A Roman Catholic, Ruth Burrows, a Carmelite nun from England, says to forget about all the fancy prayer methods and disciplines – just sit still and let God love you. That’s it. That’s how you grow a relationship with God.

My book has a very long title: Holy Solitude: Lenten Reflections with Saints, Hermits, Prophets, and Rebels. I wrote it because I wanted to think about people who had spent time in solitude, trying to grow their relationship with God, Jesus, and the Holy Spirit. Whether you love solitude or dread it in your own life, using it to sit with God can be wonderful but also tricky. Solitude is a place to encounter God – the holy, the great mystery, the great love and grace. But it is also a place where demons and the Evil One may lurk, wanting to grab and shake us, pulling us away from God. They can come as distractions, boredom, bad thoughts, a sense of pointlessness, a sense of selfishness.

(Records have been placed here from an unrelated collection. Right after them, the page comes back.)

-- ==== Sys2Proof/Laws/KeepsField.lean ====
section
/-! SUPPORT. Every operation of Machine/Field.lean keeps the variant, the queue and the canonical form of the register table. -/

namespace Sys2Proof.Machine

set_option linter.all false
set_option Elab.async false

theorem State.setFout_keeps (z : State) (s : State) (m : Nat) (x : OutState) (hz : Keeps z s) : Keeps z (State.setFout s m x) := by
  unfold State.setFout
  repeat' with_reducible (first | assumption | intro _ | apply keeps_ite | apply keeps_ite_fst | apply keeps_foldl | apply keeps_foldl_fst | split | (dsimp only; split) | apply keeps_with | apply swf_sset | apply swf_ssetMany | apply swf_filter | apply swf_foldl | apply swf_nil | apply swf_ite)

theorem State.sleepSample_keeps (z : State) (s : State) (g : Nat) (xs : List FieldSample) (hz : Keeps z s) : Keeps z (State.sleepSample s g xs) := by
  unfold State.sleepSample
  repeat' with_reducible (first | assumption | intro _ | apply State.setInput_keeps | apply keeps_ite | apply keeps_ite_fst | apply keeps_foldl | apply keeps_foldl_fst | split | (dsimp only; split) | apply keeps_with | apply swf_sset | apply swf_ssetMany | apply swf_filter | apply swf_foldl | apply swf_nil | apply swf_ite)

theorem State.sleepInputs_keeps (z : State) (s : State) (hz : Keeps z s) : Keeps z (State.sleepInputs s) := by
  unfold State.sleepInputs
  repeat' with_reducible (first | assumption | intro _ | apply keeps_ite | apply keeps_ite_fst | apply keeps_foldl | apply keeps_foldl_fst | split | (dsimp only; split) | apply keeps_with | apply swf_sset | apply swf_ssetMany | apply swf_filter | apply swf_foldl | apply swf_nil | apply swf_ite)

theorem State.inputSample_keeps (z : State) (s : State) (g : Nat) (xs : List FieldSample) (hz : Keeps z s) : Keeps z (State.inputSample s g xs) := by
  unfold State.inputSample
  repeat' with_reducible (first | assumption | intro _ | apply State.sleepSample_keeps | apply State.setInput_keeps | apply keeps_ite | apply keeps_ite_fst | apply keeps_foldl | apply keeps_foldl_fst | split | (dsimp only; split) | apply keeps_with | apply swf_sset | apply swf_ssetMany | apply swf_filter | apply swf_foldl | apply swf_nil | apply swf_ite)

theorem State.slotRecover_keeps (z : State) (s : State) (n : Nat) (hz : Keeps z s) : Keeps z (State.slotRecover s n) := by
  unfold State.slotRecover
  repeat' with_reducible (first | assumption | intro _ | apply State.setSlot_keeps | apply State.slotSoft_keeps | apply State.setFld_keeps | apply keeps_ite | apply keeps_ite_fst | apply keeps_foldl | apply keeps_foldl_fst | split | (dsimp only; split) | apply keeps_with | apply swf_sset | apply swf_ssetMany | apply swf_filter | apply swf_foldl | apply swf_nil | apply swf_ite)
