-- ==== Sys2Proof/Laws/KeepsHosts.lean ====
section
/-! SUPPORT. Every operation of Machine/Hosts.lean keeps the variant, the queue and the canonical form of the register table. -/

namespace Sys2Proof.Machine

set_option linter.all false
set_option Elab.async false

theorem State.take_keeps (z : State) (s : State) (c : Nat) (hz : Keeps z s) : Keeps z (State.take s c) := by
  unfold State.take
  repeat' with_reducible (first | assumption | intro _ | apply State.setFld_keeps | apply State.bumpWrap_keeps | apply State.count_keeps | apply keeps_ite | apply keeps_ite_fst | apply keeps_foldl | apply keeps_foldl_fst | split | (dsimp only; split) | apply keeps_with | apply swf_sset | apply swf_ssetMany | apply swf_filter | apply swf_foldl | apply swf_nil | apply swf_ite)

theorem State.command_keeps (z : State) (s : State) (c tag flags : Nat) (run : State → State × Nat × Nat × Nat) (hz : Keeps z s) (hrun : ∀ t, Keeps z t → Keeps z (run t).1) : Keeps z (State.command s c tag flags run) := by
  unfold State.command
  repeat' with_reducible (first | assumption | intro _ | apply hrun | apply State.take_keeps | apply State.complete_keeps | apply keeps_ite | apply keeps_ite_fst | apply keeps_foldl | apply keeps_foldl_fst | split | (dsimp only; split) | apply keeps_with | apply swf_sset | apply swf_ssetMany | apply swf_filter | apply swf_foldl | apply swf_nil | apply swf_ite)

theorem State.reserve_keeps (z : State) (s : State) (c : Nat) (hz : Keeps z s) : Keeps z (State.reserve s c) := by
  unfold State.reserve
  repeat' with_reducible (first | assumption | intro _ | apply keeps_ite | apply keeps_ite_fst | apply keeps_foldl | apply keeps_foldl_fst | split | (dsimp only; split) | apply keeps_with | apply swf_sset | apply swf_ssetMany | apply swf_filter | apply swf_foldl | apply swf_nil | apply swf_ite)

theorem State.commandLater_keeps (z : State) (s : State) (c tag flags : Nat) (check : State → Nat) (run : State → State) (hz : Keeps z s) (hrun : ∀ t, Keeps z t → Keeps z (run t)) : Keeps z (State.commandLater s c tag flags check run) := by
  unfold State.commandLater
  repeat' with_reducible (first | assumption | intro _ | apply hrun | apply State.take_keeps | apply Run.st_keeps | apply State.reserve_keeps | apply State.complete_keeps | apply keeps_ite | apply keeps_ite_fst | apply keeps_foldl | apply keeps_foldl_fst | split | (dsimp only; split) | apply keeps_with | apply swf_sset | apply swf_ssetMany | apply swf_filter | apply swf_foldl | apply swf_nil | apply swf_ite)

theorem State.setOwner_keeps (z : State) (s : State) (o c mode : Nat) (hz : Keeps z s) : Keeps z (State.setOwner s o c mode) := by
  unfold State.setOwner
  repeat' with_reducible (first | assumption | intro _ | apply State.setFld_keeps | apply keeps_ite | apply keeps_ite_fst | apply keeps_foldl | apply keeps_foldl_fst | split | (dsimp only; split) | apply keeps_with | apply swf_sset | apply swf_ssetMany | apply swf_filter | apply swf_foldl | apply swf_nil | apply swf_ite)

theorem State.freeOwner_keeps (z : State) (s : State) (o : Nat) (hz : Keeps z s) : Keeps z (State.freeOwner s o) := by
  unfold State.freeOwner
  repeat' with_reducible (first | assumption | intro _ | apply State.setFld_keeps | apply keeps_ite | apply keeps_ite_fst | apply keeps_foldl | apply keeps_foldl_fst | split | (dsimp only; split) | apply keeps_with | apply swf_sset | apply swf_ssetMany | apply swf_filter | apply swf_foldl | apply swf_nil | apply swf_ite)

theorem State.bringClosed_keeps (z : State) (s : State) (o : Nat) (hz : Keeps z s) : Keeps z (State.bringClosed s o) := by
  unfold State.bringClosed
  repeat' with_reducible (first | assumption | intro _ | apply State.commandClosed_keeps | apply State.setValve_keeps | apply Run.st_keeps | apply State.cutWins_keeps | apply State.vClose_keeps | apply State.setLsw_keeps | apply State.setFout_keeps | apply keeps_ite | apply keeps_ite_fst | apply keeps_foldl | apply keeps_foldl_fst | split | (dsimp only; split) | apply keeps_with | apply swf_sset | apply swf_ssetMany | apply swf_filter | apply swf_foldl | apply swf_nil | apply swf_ite)
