/-! Registers that an operation picks by a condition. -/

theorem rows_eq {m a b : Nat} (h : RowsHave m a) (e : b = a) : RowsHave m b := e ▸ h
theorem in_msixPba {m : Nat} (h : m.testBit 431 = true) (k : m.testBit 436 = true) (p v : Nat) : RowsHave m (Fld.mk (msixPba p + 4 * (v / 32 % 2)) 0 32).addr := by
  unfold msixPba
  split
  · exact has_MSIX0_PBA h (v / 32)
  · exact has_MSIX1_PBA k (v / 32)
theorem has_PMC_OVF {m : Nat} (h : m.testBit 489 = true) (k : m.testBit 490 = true) (x : Nat) : RowsHave m (0x5E0104 + 4 * (x % 2)) := by
  rcases Nat.mod_two_eq_zero_or_one x with e | e <;> rw [e]
  · exact has_PMC_OVF_LO h
  · exact has_PMC_OVF_HI k
theorem has_LS_CFGS {m : Nat} (h : m.testBit 337 = true) (k : m.testBit 338 = true) (x : Nat) : RowsHave m (0x580100 + 0x40 * (x / 2 % 32) + 4 * (x % 2)) := by
  rcases Nat.mod_two_eq_zero_or_one x with e | e <;> rw [e]
  · exact has_LS_CFG h (x / 2)
  · exact rows_eq (has_LS_CFG2 k (x / 2)) (by omega)
theorem has_SEQ {m : Nat} (h : m.testBit 467 = true) (k : m.testBit 468 = true) (x : Nat) : RowsHave m (0x5D0030 + 4 * (x % 2)) := by
  rcases Nat.mod_two_eq_zero_or_one x with e | e <;> rw [e]
  · exact has_SEQ_A h
  · exact has_SEQ_B k
theorem in_errCounter {m p lec : Nat} {f : Fld} (h0 : m.testBit 380 = true) (h1 : m.testBit 381 = true) (h2 : m.testBit 382 = true) (e : errCounter p lec = some f) : RowsHave m f.addr := by
  unfold errCounter at e
  repeat' split at e
  all_goals cases e
  all_goals first | exact has_BP_CNT_A h0 p | exact has_BP_CNT_B h1 p | exact has_BP_CNT_C h2 p
theorem in_lrnF {m : Nat} (h : m.testBit 201 = true) (k : m.testBit 202 = true) (kind o : Nat) : RowsHave m (lrnF kind o).addr := by
  unfold lrnF
  split
  · exact has_OT_LRN_OPEN h o
  · exact has_OT_LRN_CLOSE k o
theorem in_nomF {m : Nat} (h : m.testBit 199 = true) (k : m.testBit 200 = true) (kind o : Nat) : RowsHave m (nomF kind o).addr := by
  unfold nomF
  split
  · exact has_OT_NOM_OPEN h o
  · exact has_OT_NOM_CLOSE k o
theorem in_trnF {m : Nat} (h : m.testBit 203 = true) (k : m.testBit 204 = true) (kind o : Nat) : RowsHave m (trnF kind o).addr := by
  unfold trnF
  split
  · exact has_OT_TRN_OPEN h o
  · exact has_OT_TRN_CLOSE k o
theorem in_learnedF {m : Nat} (h : m.testBit 201 = true) (k : m.testBit 202 = true) (kind o : Nat) : RowsHave m (learnedF kind o).addr := by
  unfold learnedF
  split
  · exact has_OT_LRN_OPEN h o
  · exact has_OT_LRN_CLOSE k o
theorem in_frozenF {m : Nat} (h : m.testBit 201 = true) (k : m.testBit 202 = true) (kind o : Nat) : RowsHave m (frozenF kind o).addr := by
  unfold frozenF
  split
  · exact has_OT_LRN_OPEN h o
  · exact has_OT_LRN_CLOSE k o
theorem in_jitF {m : Nat} (h : m.testBit 107 = true) (k : m.testBit 108 = true) (kind o : Nat) : RowsHave m (jitF kind o).addr := by
  unfold jitF
  split
  · exact has_LJ_OPEN h o
  · exact has_LJ_CLOSE k o
theorem in_sealsF {m : Nat} (h : m.testBit 107 = true) (k : m.testBit 108 = true) (kind o : Nat) : RowsHave m (sealsF kind o).addr := by
  unfold sealsF
  split
  · exact has_LJ_OPEN h o
  · exact has_LJ_CLOSE k o
theorem in_jitOkF {m : Nat} (h : m.testBit 107 = true) (k : m.testBit 108 = true) (kind o : Nat) : RowsHave m (jitOkF kind o).addr := by
  unfold jitOkF
  split
  · exact has_LJ_OPEN h o
  · exact has_LJ_CLOSE k o
theorem in_laneFld {m : Nat} (h : m.testBit 437 = true) (k : m.testBit 437 = true) (l : Nat) : RowsHave m (laneFld l).addr := by
  unfold laneFld
  split
  · exact in_RES_STATE_LANE_A h
  · exact in_RES_STATE_LANE_B k
theorem in_uLedger {m : Nat} (h : m.testBit 252 = true) (k : m.testBit 259 = true) (u : Nat) : RowsHave m (uLedger u).addr := by
  unfold uLedger unitBase
  split
  · exact rows_eq (has_PWM_CTRL h u) rfl
  · exact rows_eq (has_AUXPWM_CTRL k (u - 128)) rfl
theorem in_uPending {m : Nat} (h : m.testBit 252 = true) (k : m.testBit 259 = true) (u : Nat) : RowsHave m (uPending u).addr := by
  unfold uPending unitBase
  split
  · exact rows_eq (has_PWM_CTRL h u) rfl
  · exact rows_eq (has_AUXPWM_CTRL k (u - 128)) rfl
theorem in_uClamp {m : Nat} (h : m.testBit 252 = true) (k : m.testBit 259 = true) (u : Nat) : RowsHave m (uClamp u).addr := by
  unfold uClamp unitBase
  split
  · exact rows_eq (has_PWM_CTRL h u) rfl
  · exact rows_eq (has_AUXPWM_CTRL k (u - 128)) rfl
theorem in_uPeriod {m : Nat} (h : m.testBit 254 = true) (k : m.testBit 261 = true) (u : Nat) : RowsHave m (uPeriod u).addr := by
  unfold uPeriod unitBase
  split
  · exact rows_eq (has_PWM_PERIOD h u) (by dsimp only; omega)
  · exact rows_eq (has_AUXPWM_PERIOD k (u - 128)) (by dsimp only; omega)
theorem in_uDuty {m : Nat} (h : m.testBit 255 = true) (k : m.testBit 262 = true) (u : Nat) : RowsHave m (uDuty u).addr := by
  unfold uDuty unitBase
  split
  · exact rows_eq (has_PWM_DUTY h u) (by dsimp only; omega)
  · exact rows_eq (has_AUXPWM_DUTY k (u - 128)) (by dsimp only; omega)
theorem in_uPhase {m : Nat} (h : m.testBit 256 = true) (k : m.testBit 263 = true) (u : Nat) : RowsHave m (uPhase u).addr := by
  unfold uPhase unitBase
  split
  · exact rows_eq (has_PWM_PHASE h u) (by dsimp only; omega)
  · exact rows_eq (has_AUXPWM_PHASE k (u - 128)) (by dsimp only; omega)
theorem in_uActDuty {m : Nat} (h : m.testBit 257 = true) (k : m.testBit 264 = true) (u : Nat) : RowsHave m (uActDuty u).addr := by
  unfold uActDuty unitBase
  split
  · exact rows_eq (has_PWM_ACT_DUTY h u) (by dsimp only; omega)
  · exact rows_eq (has_AUXPWM_ACT_DUTY k (u - 128)) (by dsimp only; omega)
theorem in_uActPeriod {m : Nat} (h : m.testBit 258 = true) (k : m.testBit 265 = true) (u : Nat) : RowsHave m (uActPeriod u).addr := by
  unfold uActPeriod unitBase
  split
  · exact rows_eq (has_PWM_ACT_PERIOD h u) (by dsimp only; omega)
  · exact rows_eq (has_AUXPWM_ACT_PERIOD k (u - 128)) (by dsimp only; omega)
theorem in_unitBase {m : Nat} (h : m.testBit 253 = true) (k : m.testBit 260 = true) (u : Nat) : RowsHave m (Fld.mk (unitBase u + 4) 0 20).addr := by
  unfold unitBase
  split
  · exact rows_eq (has_PWM_CHOP h u) (by dsimp only; omega)
  · exact rows_eq (has_AUXPWM_CHOP k (u - 128)) (by dsimp only; omega)

end Sys2Proof.Machine
end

I wanted to write a book that help people create more solitude and places of open emptiness in their lives for God, with a back-up army of people in scripture and Christian history who had encountered or practiced great solitude themselves, including Jesus himself, and who not only emerge unscathed but had their lives changed in turn, changed the world around them, too. Francis of Assisi, Catherine of Siena, Thomas Merton, Howard Thurman…  I believe we all can do this, not just through forty-day sojourns in the wilderness or years spent in a monastery, but also through moments in everyday life.

Again, not to calm your mind, exactly, or to find peace, or to focus your to do list, but to talk to God, about what you’re doing or worried about. To lean on Jesus, and even to ask him, as one of my elderly parishioner taught me, “Jesus, I can’t do this today, so I need you to come and do it for me.” I realize this may sound corny, or evangelical, but you know, God didn’t come down to earth in Jesus Christ to tell us how follow the rules or fix the whole world or find the right answers, but to have a deeper relationship with us.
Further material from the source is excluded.